In recent years, applications of machine learning and (more complex) deep learning models in the practice of evaluation have become more widespread. For example, the Independent Evaluation Group (IEG), one of the early adopters of data science applications in evaluation, has applied these tools in the analysis of textual data in portfolio identification exercises and content analysis (for example, Franzen et al. 2022), as well as of imagery data in poverty mapping and geospatial impact evaluation (for example, Ziulu et al. 2022).

Potential in Evaluation

The use of machine learning approaches in evaluation is still in its early stages but shows significant potential, not only as part of advanced text analytics but also in the use of other data such as imagery data. Regarding advanced text analytics, machine learning techniques can be used to process and analyze text documents by automatically coding and categorizing key issues in the documents. For example, machine learning can be used to extract common challenges across various sectors studied and map the evolution of obstacles over time. Machine learning applications can provide at least two significant advantages over manual approaches in the context of evaluation. First, they can systematically explore large or growing data sources (such as, archives or document repositories), analyzing quantities of information that would be prohibitively time consuming for human coders. They can do this systematically, without a bias toward or against certain issues over others. The impact of various traits these applications discover in the data will therefore be directly related to the presence or absence of those traits in the data. This attribute of machine learning applications is quite valuable in evaluation, as assessments should reflect as closely as possible the underlying features of the evidence examined, without subjective biases or unintended variations of the type different human coders might introduce.

Second, automated machine learning applications can continue to improve their assessments as new evaluative data are introduced. As a result, their output represents a “living” classifier: new categories and implementation challenges will be added, updated, and removed as the body of data assessed changes over time. In the case of the work presented in this paper, for example (see chapter 2), the use of machine learning applications allows real-time learning and adaptation by the model in response to evaluator output and the integration of project lessons in practice. Over time, as new data are integrated into supervised analysis, a positive feedback loop can develop between evaluation and practice, allowing future projects to integrate generalizable and context-specific lessons into their design and implementation. This ability to learn and adapt can provide notable efficiency gains relative to manual coding.

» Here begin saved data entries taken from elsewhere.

/-- R79 (which the spec derives) and R78: the classes of words that are no instruction. -/
def Obligations.OtherWordsDoNotDecode : Prop :=
  ∀ w : Word,
    (w.extractLsb' 0 2 ≠ 0b11#2 ∨
      (opcodeOf w = 0b0001111#7) ∨
      (opcodeOf w = 0b0000011#7 ∧ funct3Of w ∈ [0b011#3, 0b110#3, 0b111#3]) ∨
      (opcodeOf w = 0b0100011#7 ∧ funct3Of w ∈ [0b011#3, 0b100#3, 0b101#3, 0b110#3, 0b111#3]) ∨
      (opcodeOf w = 0b1100011#7 ∧ funct3Of w ∈ [0b010#3, 0b011#3]) ∨
      (opcodeOf w = 0b0010011#7 ∧ funct3Of w = 0b001#3 ∧ funct7Of w ≠ 0b0000000#7) ∨
      (opcodeOf w = 0b0010011#7 ∧ funct3Of w = 0b101#3 ∧ funct7Of w ≠ 0b0000000#7 ∧
        funct7Of w ≠ 0b0100000#7) ∨
      (opcodeOf w = 0b0110011#7 ∧ funct7Of w ≠ 0b0000000#7 ∧ funct7Of w ≠ 0b0100000#7) ∨
      (opcodeOf w = 0b0110011#7 ∧ funct7Of w = 0b0100000#7 ∧ funct3Of w ≠ 0b000#3 ∧
        funct3Of w ≠ 0b101#3) ∨
      (opcodeOf w = 0b1100111#7 ∧ funct3Of w ≠ 0b000#3) ∨
      (opcodeOf w = 0b1110011#7 ∧ funct3Of w ≠ 0b000#3) ∨
      opcodeOf w ∉ [0b0000011#7, 0b0100011#7, 0b0010011#7, 0b0110011#7, 0b1100011#7, 0b1101111#7,
        0b1100111#7, 0b0110111#7, 0b0010111#7, 0b1110011#7]) →
    decode w = .error .unresolved

/-- R80 (the spec's decision D9): every word with opcode 0b1110011 and `funct3 = 0b000` is an ECALL,
whatever its other bits. -/
def Obligations.EveryZeroFunct3SystemWordIsEcall : Prop :=
  ∀ w : Word, opcodeOf w = 0b1110011#7 → funct3Of w = 0b000#3 →
    decode w = .ok (.ecall (rdOf w) (rs1Of w) (immIField w))

/-! ### Loads and stores -/

/-- R161 to R165, R160: each load whose checks pass completes with the extended lanes of the containing
word in `rd`, `pc + 4`, and nothing else changed; and each is the word of its opcode and `funct3`. -/
def Obligations.LoadsReadTheirLanes : Prop :=
  ∀ (s : State) (rd rs1 : Reg) (imm : BitVec 12),
    let ea := effAddr s rs1 imm
    let w := s.mem.word (ea.toNat / 4 * 4)
    let k := ea.toNat % 4
    (s.launch.inData (ea.toNat / 4 * 4) = true →
      (∃ t, exec (.lb rd rs1 imm) s = .next t ∧ t.pc = s.pc + 4#32 ∧
        WritesOnly rd (signedFrom 8 (lanes w k 1)) s t) ∧
      (∃ t, exec (.lbu rd rs1 imm) s = .next t ∧ t.pc = s.pc + 4#32 ∧
        WritesOnly rd (BitVec.ofNat 32 (lanes w k 1)) s t) ∧
      (ea.toNat % 2 = 0 → ∃ t, exec (.lh rd rs1 imm) s = .next t ∧ t.pc = s.pc + 4#32 ∧
        WritesOnly rd (signedFrom 16 (lanes w k 2)) s t) ∧
      (ea.toNat % 2 = 0 → ∃ t, exec (.lhu rd rs1 imm) s = .next t ∧ t.pc = s.pc + 4#32 ∧
        WritesOnly rd (BitVec.ofNat 32 (lanes w k 2)) s t) ∧
      (ea.toNat % 4 = 0 → ∃ t, exec (.lw rd rs1 imm) s = .next t ∧ t.pc = s.pc + 4#32 ∧
        WritesOnly rd w s t)) ∧
    EncodedBy 0x0000707F#32 0x00000003#32 (.lb rd rs1 imm) ∧
    EncodedBy 0x0000707F#32 0x00001003#32 (.lh rd rs1 imm) ∧
    EncodedBy 0x0000707F#32 0x00002003#32 (.lw rd rs1 imm) ∧
    EncodedBy 0x0000707F#32 0x00004003#32 (.lbu rd rs1 imm) ∧
    EncodedBy 0x0000707F#32 0x00005003#32 (.lhu rd rs1 imm)

/-- R167 to R169: each store whose checks pass completes, replaces its lanes of the containing word by
the low bits of `x[rs2]`, keeps the word's other bits and every byte outside the stored ones, and
changes no register; and each is the word of its opcode and `funct3`. -/
def Obligations.StoresWriteTheirLanes : Prop :=
  ∀ (s : State) (rs2 rs1 : Reg) (imm : BitVec 12),
    let ea := effAddr s rs1 imm
    let wa := ea.toNat / 4 * 4
    let k := ea.toNat % 4
    let stored := fun (i : Instr) (n : Nat) =>
      ∃ t, exec i s = .next t ∧ t.pc = s.pc + 4#32 ∧ RegsKept s t ∧ GoesOn s t ∧
        t.printRequests = s.printRequests ∧ MemKeptBut ea.toNat n s t ∧
        ∀ j, j < 32 → (t.mem.word wa).getLsbD j =
          if 8 * k ≤ j ∧ j < 8 * k + 8 * n then (s.reg rs2).getLsbD (j - 8 * k)
          else (s.mem.word wa).getLsbD j
    (s.launch.inData wa = true →
      stored (.sb rs2 rs1 imm) 1 ∧
      (ea.toNat % 2 = 0 → stored (.sh rs2 rs1 imm) 2) ∧
      (ea.toNat % 4 = 0 → stored (.sw rs2 rs1 imm) 4)) ∧
    EncodedBy 0x0000707F#32 0x00000023#32 (.sb rs2 rs1 imm) ∧
    EncodedBy 0x0000707F#32 0x00001023#32 (.sh rs2 rs1 imm) ∧
    EncodedBy 0x0000707F#32 0x00002023#32 (.sw rs2 rs1 imm)

/-- R45, R46, R166, R170 (the spec's decisions D11, D13): a misaligned halfword or word access is fatal
`DataMisaligned`, whatever the range; an aligned access whose word is outside the data segment is fatal
`DataAccessOutOfRange`; nothing is written, also with `rd = 0`. What the stop keeps is its decision D22
(R138, log 5). -/
def Obligations.DataAccessChecksInOrder : Prop :=
  ∀ (s : State) (r rs1 : Reg) (imm : BitVec 12),
    let ea := effAddr s rs1 imm
    let wa := ea.toNat / 4 * 4
    let outside := ¬ (s.launch.dataBase ≤ wa ∧ wa + 3 < s.launch.dataLimit)
    let stops := fun (i : Instr) (kind : FatalKind) =>
      ∃ t, exec i s = .next t ∧ StopsAs .faulted (.fatal kind) s t
    (∀ i ∈ [Instr.lb r rs1 imm, .lbu r rs1 imm, .sb r rs1 imm],
      outside → stops i .dataAccessOutOfRange) ∧
    (∀ i ∈ [Instr.lh r rs1 imm, .lhu r rs1 imm, .sh r rs1 imm],
      (ea.toNat % 2 ≠ 0 → stops i .dataMisaligned) ∧
      (ea.toNat % 2 = 0 → outside → stops i .dataAccessOutOfRange)) ∧
    (∀ i ∈ [Instr.lw r rs1 imm, .sw r rs1 imm],
      (ea.toNat % 4 ≠ 0 → stops i .dataMisaligned) ∧
      (ea.toNat % 4 = 0 → outside → stops i .dataAccessOutOfRange))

The application presented in this paper focuses on the extraction and classification of implementation challenges from private sector evaluation reports using machine learning techniques. In many ways it is similar to the Delivery Challenges in Operations for Development Effectiveness platform developed for public sector operations by the Global Delivery Initiative. The Delivery Challenges data set uses Implementation Completion and Results Reports from completed projects to generate a taxonomy of common issues that have an impact on project performance. Practitioners can then use insights from the data set to improve implementation and supervision outcomes.3 The experiment outlined in this paper offers a similar output for private sector operations, generating a set of implementation challenges representing specific obstacles encountered in the project cycle.

  1. For example, one particular type of unsupervised method (topic modeling) can be used to extract central themes and topics from documents, something that can be useful for parsing as well as classification (Blei 2012).
  2. For example, unsupervised methods can be used to identify a latent construct represented in clusters of text that contain common words related to a particular construct, such as women’s empowerment, poverty, or democracy.
  3. For more on the taxonomy, see Ortega Nieto, Hagh, and Agarwal (2022).